EXERCISE INSTRUCTIONS
Begin with the first line of the entries below and reproduce each line exactly, ending with the line that holds "split <;> simp_all".

Top of DATA SECTION

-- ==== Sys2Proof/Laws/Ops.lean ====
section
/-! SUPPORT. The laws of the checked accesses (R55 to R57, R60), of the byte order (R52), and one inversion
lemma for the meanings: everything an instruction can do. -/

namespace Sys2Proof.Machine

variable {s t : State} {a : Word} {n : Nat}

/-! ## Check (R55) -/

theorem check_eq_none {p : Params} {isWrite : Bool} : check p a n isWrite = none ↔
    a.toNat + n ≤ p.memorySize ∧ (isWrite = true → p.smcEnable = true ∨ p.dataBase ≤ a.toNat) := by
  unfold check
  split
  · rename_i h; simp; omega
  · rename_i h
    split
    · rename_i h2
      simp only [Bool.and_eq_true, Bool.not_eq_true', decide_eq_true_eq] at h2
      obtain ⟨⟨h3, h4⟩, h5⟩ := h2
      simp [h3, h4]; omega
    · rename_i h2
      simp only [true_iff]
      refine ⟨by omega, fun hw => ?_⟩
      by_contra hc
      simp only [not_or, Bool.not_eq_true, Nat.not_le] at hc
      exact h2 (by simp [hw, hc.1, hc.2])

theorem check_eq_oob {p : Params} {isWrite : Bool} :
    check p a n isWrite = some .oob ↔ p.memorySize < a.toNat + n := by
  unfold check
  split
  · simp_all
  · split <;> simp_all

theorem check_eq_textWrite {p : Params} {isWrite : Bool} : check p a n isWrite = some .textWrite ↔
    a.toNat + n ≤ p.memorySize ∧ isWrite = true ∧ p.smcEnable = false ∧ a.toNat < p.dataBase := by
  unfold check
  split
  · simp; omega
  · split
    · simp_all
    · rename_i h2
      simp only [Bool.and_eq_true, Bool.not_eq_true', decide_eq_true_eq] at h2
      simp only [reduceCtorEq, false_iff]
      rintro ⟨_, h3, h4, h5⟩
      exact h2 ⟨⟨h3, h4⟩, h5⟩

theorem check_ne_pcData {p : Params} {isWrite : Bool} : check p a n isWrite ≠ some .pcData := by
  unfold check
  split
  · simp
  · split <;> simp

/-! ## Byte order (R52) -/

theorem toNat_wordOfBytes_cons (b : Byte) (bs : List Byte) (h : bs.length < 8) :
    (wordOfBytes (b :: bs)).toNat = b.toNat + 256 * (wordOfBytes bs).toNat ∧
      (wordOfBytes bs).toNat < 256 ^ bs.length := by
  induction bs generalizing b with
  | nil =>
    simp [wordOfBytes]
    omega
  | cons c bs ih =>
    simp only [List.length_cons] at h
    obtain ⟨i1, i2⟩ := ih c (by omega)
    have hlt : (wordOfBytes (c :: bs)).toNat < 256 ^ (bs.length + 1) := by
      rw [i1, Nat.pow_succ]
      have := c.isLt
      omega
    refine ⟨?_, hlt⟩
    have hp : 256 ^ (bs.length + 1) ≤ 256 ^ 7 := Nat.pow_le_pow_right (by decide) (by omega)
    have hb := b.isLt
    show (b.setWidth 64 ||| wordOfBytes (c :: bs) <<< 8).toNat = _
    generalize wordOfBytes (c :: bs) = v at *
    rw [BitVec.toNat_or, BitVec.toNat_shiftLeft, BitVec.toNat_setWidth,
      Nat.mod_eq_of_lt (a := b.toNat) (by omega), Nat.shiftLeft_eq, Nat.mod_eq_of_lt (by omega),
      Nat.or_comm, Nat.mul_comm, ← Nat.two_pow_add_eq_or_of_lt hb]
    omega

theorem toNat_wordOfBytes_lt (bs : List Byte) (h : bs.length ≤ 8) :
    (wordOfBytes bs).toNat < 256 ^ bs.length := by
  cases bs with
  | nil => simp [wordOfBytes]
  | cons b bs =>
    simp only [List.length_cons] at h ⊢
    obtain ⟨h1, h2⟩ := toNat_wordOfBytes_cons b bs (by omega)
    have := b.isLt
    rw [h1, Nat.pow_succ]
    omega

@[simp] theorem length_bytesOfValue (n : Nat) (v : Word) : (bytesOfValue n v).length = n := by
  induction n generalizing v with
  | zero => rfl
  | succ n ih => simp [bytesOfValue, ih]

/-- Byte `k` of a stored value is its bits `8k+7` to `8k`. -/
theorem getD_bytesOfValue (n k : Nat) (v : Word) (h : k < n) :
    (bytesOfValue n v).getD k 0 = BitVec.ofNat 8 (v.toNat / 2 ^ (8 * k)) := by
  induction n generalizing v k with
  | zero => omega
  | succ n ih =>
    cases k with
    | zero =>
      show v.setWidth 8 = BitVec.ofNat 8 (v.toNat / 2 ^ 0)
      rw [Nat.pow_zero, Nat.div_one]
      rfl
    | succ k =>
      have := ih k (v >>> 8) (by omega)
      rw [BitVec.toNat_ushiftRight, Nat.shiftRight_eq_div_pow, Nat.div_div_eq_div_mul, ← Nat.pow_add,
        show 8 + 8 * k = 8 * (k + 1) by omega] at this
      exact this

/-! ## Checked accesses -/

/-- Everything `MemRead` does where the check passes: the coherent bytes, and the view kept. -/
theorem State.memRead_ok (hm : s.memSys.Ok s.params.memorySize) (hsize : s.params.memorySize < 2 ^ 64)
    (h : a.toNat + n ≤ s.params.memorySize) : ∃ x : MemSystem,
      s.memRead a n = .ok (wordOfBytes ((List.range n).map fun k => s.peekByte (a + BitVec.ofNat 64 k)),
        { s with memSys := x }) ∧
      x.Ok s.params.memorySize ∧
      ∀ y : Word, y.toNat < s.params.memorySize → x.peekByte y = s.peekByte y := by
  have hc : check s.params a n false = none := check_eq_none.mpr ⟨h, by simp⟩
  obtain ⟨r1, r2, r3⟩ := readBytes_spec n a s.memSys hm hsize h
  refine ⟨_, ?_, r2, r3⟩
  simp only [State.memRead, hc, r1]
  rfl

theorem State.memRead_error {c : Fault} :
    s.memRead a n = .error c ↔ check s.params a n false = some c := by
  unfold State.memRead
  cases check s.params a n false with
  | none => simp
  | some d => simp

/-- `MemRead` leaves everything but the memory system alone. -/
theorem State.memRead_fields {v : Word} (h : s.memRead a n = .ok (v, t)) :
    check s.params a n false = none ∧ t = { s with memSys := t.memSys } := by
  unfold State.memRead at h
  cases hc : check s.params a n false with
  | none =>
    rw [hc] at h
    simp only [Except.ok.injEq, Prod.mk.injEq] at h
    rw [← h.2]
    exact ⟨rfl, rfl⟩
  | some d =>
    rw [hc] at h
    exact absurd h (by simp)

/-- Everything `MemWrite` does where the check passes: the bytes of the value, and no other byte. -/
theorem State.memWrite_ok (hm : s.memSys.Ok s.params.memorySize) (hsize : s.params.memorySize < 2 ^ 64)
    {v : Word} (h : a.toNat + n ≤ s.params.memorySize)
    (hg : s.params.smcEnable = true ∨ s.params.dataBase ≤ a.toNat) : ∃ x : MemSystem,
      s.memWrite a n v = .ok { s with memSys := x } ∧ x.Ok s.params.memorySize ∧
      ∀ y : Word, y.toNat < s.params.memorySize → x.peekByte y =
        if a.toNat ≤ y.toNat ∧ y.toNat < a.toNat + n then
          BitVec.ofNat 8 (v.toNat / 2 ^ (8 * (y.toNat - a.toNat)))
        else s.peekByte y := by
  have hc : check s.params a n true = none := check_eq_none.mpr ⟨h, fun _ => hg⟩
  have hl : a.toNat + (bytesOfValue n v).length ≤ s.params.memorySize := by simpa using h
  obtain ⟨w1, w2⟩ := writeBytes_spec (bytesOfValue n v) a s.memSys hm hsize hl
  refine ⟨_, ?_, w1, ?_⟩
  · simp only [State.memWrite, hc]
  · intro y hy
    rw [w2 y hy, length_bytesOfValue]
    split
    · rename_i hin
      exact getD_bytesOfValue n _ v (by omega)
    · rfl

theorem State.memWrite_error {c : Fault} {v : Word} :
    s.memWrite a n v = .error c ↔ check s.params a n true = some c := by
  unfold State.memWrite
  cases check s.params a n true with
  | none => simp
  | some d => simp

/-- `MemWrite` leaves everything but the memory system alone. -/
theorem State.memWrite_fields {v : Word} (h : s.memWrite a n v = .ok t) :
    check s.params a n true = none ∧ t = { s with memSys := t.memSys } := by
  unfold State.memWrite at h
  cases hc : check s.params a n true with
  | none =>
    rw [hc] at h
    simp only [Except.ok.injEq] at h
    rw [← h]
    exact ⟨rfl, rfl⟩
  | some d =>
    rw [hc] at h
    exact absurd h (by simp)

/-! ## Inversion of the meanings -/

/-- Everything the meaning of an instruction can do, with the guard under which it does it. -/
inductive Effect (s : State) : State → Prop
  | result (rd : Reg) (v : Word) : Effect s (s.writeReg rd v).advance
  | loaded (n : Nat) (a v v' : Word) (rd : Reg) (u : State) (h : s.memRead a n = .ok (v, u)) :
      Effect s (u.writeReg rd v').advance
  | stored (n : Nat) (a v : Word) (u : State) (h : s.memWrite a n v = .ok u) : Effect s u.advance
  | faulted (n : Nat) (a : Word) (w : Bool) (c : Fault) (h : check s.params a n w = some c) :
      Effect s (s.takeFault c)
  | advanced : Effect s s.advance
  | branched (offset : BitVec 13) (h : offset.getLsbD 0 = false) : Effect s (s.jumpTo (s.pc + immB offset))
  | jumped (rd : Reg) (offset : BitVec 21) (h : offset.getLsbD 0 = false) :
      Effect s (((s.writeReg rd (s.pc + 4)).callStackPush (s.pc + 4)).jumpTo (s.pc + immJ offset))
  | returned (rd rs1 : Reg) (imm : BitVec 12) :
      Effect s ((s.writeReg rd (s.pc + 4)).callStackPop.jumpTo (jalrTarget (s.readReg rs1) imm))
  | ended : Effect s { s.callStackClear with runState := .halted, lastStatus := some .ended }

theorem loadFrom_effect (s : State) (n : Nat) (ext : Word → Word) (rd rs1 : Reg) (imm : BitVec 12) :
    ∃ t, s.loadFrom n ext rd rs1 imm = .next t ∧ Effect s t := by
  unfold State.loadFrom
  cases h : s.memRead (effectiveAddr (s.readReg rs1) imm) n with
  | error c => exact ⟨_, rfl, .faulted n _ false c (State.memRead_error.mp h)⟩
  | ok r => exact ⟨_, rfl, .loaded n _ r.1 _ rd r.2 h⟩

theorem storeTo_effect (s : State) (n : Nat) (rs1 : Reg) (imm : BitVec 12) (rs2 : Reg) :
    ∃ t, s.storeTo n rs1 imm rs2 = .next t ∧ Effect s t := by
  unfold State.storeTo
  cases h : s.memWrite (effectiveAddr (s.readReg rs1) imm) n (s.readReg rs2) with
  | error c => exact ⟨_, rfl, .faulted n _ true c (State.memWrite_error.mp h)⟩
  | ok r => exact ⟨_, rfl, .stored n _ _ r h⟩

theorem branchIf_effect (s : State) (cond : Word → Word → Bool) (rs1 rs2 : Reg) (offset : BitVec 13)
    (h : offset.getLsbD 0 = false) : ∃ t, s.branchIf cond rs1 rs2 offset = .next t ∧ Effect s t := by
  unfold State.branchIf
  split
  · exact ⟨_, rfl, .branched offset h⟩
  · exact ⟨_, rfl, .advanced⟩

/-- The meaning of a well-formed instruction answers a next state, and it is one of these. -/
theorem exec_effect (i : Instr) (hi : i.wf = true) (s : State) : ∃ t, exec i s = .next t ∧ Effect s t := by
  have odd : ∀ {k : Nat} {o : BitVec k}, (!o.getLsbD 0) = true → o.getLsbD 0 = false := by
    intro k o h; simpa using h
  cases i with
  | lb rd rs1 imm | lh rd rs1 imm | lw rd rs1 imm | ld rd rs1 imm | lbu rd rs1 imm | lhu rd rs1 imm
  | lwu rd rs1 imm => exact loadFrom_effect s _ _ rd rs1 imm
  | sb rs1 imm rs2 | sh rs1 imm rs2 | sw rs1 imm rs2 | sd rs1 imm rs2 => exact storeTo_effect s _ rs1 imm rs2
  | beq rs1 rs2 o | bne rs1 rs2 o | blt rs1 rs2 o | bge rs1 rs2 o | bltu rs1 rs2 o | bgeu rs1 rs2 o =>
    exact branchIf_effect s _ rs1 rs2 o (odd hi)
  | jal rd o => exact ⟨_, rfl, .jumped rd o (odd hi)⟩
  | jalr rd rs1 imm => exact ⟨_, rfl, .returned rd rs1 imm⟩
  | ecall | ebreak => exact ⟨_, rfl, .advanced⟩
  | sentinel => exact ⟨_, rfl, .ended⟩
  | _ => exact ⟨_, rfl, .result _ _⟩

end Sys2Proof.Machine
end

Bottom of DATA SECTION

SOLUTION FOR THIS EXERCISE
-- ==== Sys2Proof/Laws/Ops.lean ====
section
/-! SUPPORT. The laws of the checked accesses (R55 to R57, R60), of the byte order (R52), and one inversion
lemma for the meanings: everything an instruction can do. -/

namespace Sys2Proof.Machine

variable {s t : State} {a : Word} {n : Nat}

/-! ## Check (R55) -/

theorem check_eq_none {p : Params} {isWrite : Bool} : check p a n isWrite = none ↔
    a.toNat + n ≤ p.memorySize ∧ (isWrite = true → p.smcEnable = true ∨ p.dataBase ≤ a.toNat) := by
  unfold check
  split
  · rename_i h; simp; omega
  · rename_i h
    split
    · rename_i h2
      simp only [Bool.and_eq_true, Bool.not_eq_true', decide_eq_true_eq] at h2
      obtain ⟨⟨h3, h4⟩, h5⟩ := h2
      simp [h3, h4]; omega
    · rename_i h2
      simp only [true_iff]
      refine ⟨by omega, fun hw => ?_⟩
      by_contra hc
      simp only [not_or, Bool.not_eq_true, Nat.not_le] at hc
      exact h2 (by simp [hw, hc.1, hc.2])

theorem check_eq_oob {p : Params} {isWrite : Bool} :
    check p a n isWrite = some .oob ↔ p.memorySize < a.toNat + n := by
  unfold check
  split
  · simp_all
  · split <;> simp_all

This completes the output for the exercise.